We cannot savor the Word on our own. Those who do not hear the Word clearly proclaimed will not savor the truth. Sitting under Word-centered preaching is essential.

This does not mean that we do not believe in the doctrine of the perspicuity or clarity of Scripture. The Bible is accessible for all who read it.

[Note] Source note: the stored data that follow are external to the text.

/-- Change a queue. -/
def modQueue (q : Nat) (f : Queue → Queue) : M s0 PUnit := do
  let x := f ((← st).queueOf q)
  modDisp fun d => { d with queues := (d.queues.filter fun k => k.q ≠ q) ++ [x] }

/-- Change a launch. -/
def modLaunch (id : Nat) (f : Launch → Launch) : M s0 PUnit :=
  modDisp fun d => { d with launches := d.launches.map fun l => if l.id = id then f l else l }

end M

/-! ## Charges (R275, R276, R281) -/

/-- A launch with a gang that may be admitted now. (DEDUCED, log 48) -/
def State.ready (s : State) (l : Launch) : Bool :=
  !l.stopped && !l.journaled && decide (l.admitted < recGangs l.record) && l.deps.all (· == .met)
    && s.vfEnabled (recVf l.record) && s.alive l.die

/-- The record of a launch stands at the front of its queue among the ready records of its priority. -/
def State.isFront (s : State) (l : Launch) : Bool :=
  s.ready l && ((s.disp.launches.find? fun k => k.q == l.q && recPriority k.record == recPriority l.record && s.ready k).any fun k => k.id == l.id)

/-- Cycles for which a gang has been admitted (R281). -/
def State.charged (s : State) (g : Gang) : Nat := g.charge + (if g.onCores then s.cycle.toNat - g.cycleAt else 0)

/-- Count the time that admitted gangs have run: to their charge, to the deficit of their queue and to the wait of the front records of the
other queues of the priority (R275, R276, R281). (DEDUCED, log 50) -/
def M.chargeQueues {s0 : State} : M s0 PUnit := do
  let s ← M.st
  let now := s.time.toNat
  M.each (s.disp.gangs.filter Gang.onCores) fun g =>
    match s.launchOf g with
    | none => pure ⟨⟩
    | some l => do
      let dt := now - g.since
      let waits (k : Launch) : Bool := k.q ≠ l.q && k.die == l.die && recPriority k.record == recPriority l.record && s.isFront k
      M.modQueue l.q fun x => { x with deficit := x.deficit - dt }
      M.modDisp fun d => { d with launches := d.launches.map fun k => if waits k then { k with waited := k.waited + dt } else k }
      M.modGang g.die g.gid fun x => { x with since := now, cycleAt := s.cycle.toNat, charge := s.charged g }
      -- the occupancy of R256
      M.modPlace fun p => { p with occ := aput p.occ g.die ((aget p.occ g.die).getD 0 + dt * g.harts.length) }

/-- A queue holds a ready record until the record's launch has retired (R275, R283). -/
def State.holdsReady (s : State) (q : Nat) : Bool := s.disp.launches.any fun l => l.q == q && l.deps.all (· == .met) && !l.journaled

/-- The deficit of a queue that holds no ready record is 0 (R275). -/
def M.settleDeficits {s0 : State} : M s0 PUnit := do
  let s ← M.st
  M.modDisp fun d => { d with queues := d.queues.map fun x => if s.holdsReady x.q then x else { x with deficit := 0 } }

namespace M

variable {s0 : State}

/-- A pool record returns to unarmed, or a slot becomes free with its byte 127 at 0 (R271, R274). -/
def freeRecord (die num : Nat) : M s0 PUnit := do
  if num < 4096 then
    modDisp fun d => { d with pool := d.pool.map fun p =>
      if p.1 = die * 4096 + num then (p.1, { p.2 with armed := false }) else p }
  else do
    let q := 4096 * die + (num - 4096) / 64
    let k := (num - 4096) % 64
    modQueue q fun x => { x with busy := x.busy.filter (· ≠ k) }
    modDisp fun d => { d with slots := d.slots.map fun p =>
      if p.1 = q * 64 + k then (p.1, p.2 &&& BitVec.ofNat 1024 (2 ^ 1016 - 1)) else p }

/-- A launch is admitted, or never will be: its slot becomes free; a pool record stays armed until the launch retires (R108, R271). (DEDUCED, log 69) -/
def freeSlot (die num : Nat) : M s0 PUnit := if num < 4096 then pure ⟨⟩ else freeRecord die num

/-- A launch takes a clock: what it stands for happens-before the first instruction of every hart of the launch (R108, R273). -/
def learnLaunch (id : Nat) (c : Clock) : M s0 PUnit := modLaunch id fun l => { l with clk := clkMerge l.clk c }

/-- The dispatcher accepts a record of a queue, or finds it malformed (R271, R274, R288). clk is what the arming hart has learned (R108). -/
def acceptRecord (die num q : Nat) (r : BitVec 1024) (clk : Clock) : M s0 PUnit := do
  chargeQueues
  let s ← st
  let vf := ((s.queueOf q).vf).getD 64
  let status := if !s.vfEnabled vf then 2 else if !recordOk r vf then 1 else if !s.everFits die r then 2 else 0
  -- a record whose dependency names a removed die retires without running, with status 0x0010 (R360)
  let lost := (List.range 4).any fun k => s.depLost (recDep r k)
  if status ≠ 0 then freeRecord die num
  else if lost then freeSlot die num
  if status = 0 then
    modDisp fun d => { d with nextId := d.nextId + 1, launches := d.launches ++ [{
      id := d.nextId, die := die, num := num, q := q, record := r,
      deps := (List.range 4).map fun k => s.depOf (recDep r k),
      clk := ((List.range 4).flatMap fun k => s.depDies (recDep r k)).foldl (fun c d => clkMerge c (s.die d).clock)
        (clkMerge clk (s.die die).clock),
      admitted := 0, retired := 0, stopped := lost, cycles := 0, status := if lost then 0x10 else 0, journaled := false, waited := 0 }] }
  journal 0x0001 die (vf % 256) q (recordName num) status (recGangs r)
  if status = 0 then push (if lost then .launchRetire else .gangAdmit die)

end M

end Sys2Proof.Machine
end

Yet, even then, we must be under the preaching of the Word so that we can learn to savor the Truth. We need to be like the Bereans who were more noble because they eagerly received biblical teaching, yet examined the Scriptures for themselves to see if the Word was accurately proclaimed (Acts 17:11).

In church this morning, to make the point that it does not work to just open the Bible and read the first passage we encounter, I “randomly” opened up to a passage of Scripture. The first verse that caught my attention was Job 7:16 which reads:

I loathe my life; I would not live forever.
Leave me alone, for my days are a breath.

Obviously, that verse, taken out of context, is not going to seem sweet to the soul. And yet it is in the midst of an incredibly important segment of God’s Word (and all Scripture is important!). I am looking forward to preaching from Job in the fall, and I know God will use the preaching of Job to encourage suffering people.

Again, the point is that if you want to savor the Word of God even more — do yourself a favor and watch or listen to the this sermon by Kevin DeYoung. I also highly recommend Kevin’s excellent new book Taking God At His Word: Why the Bible Is Knowable, Necessary, and Enough, and What That Means for You and Me.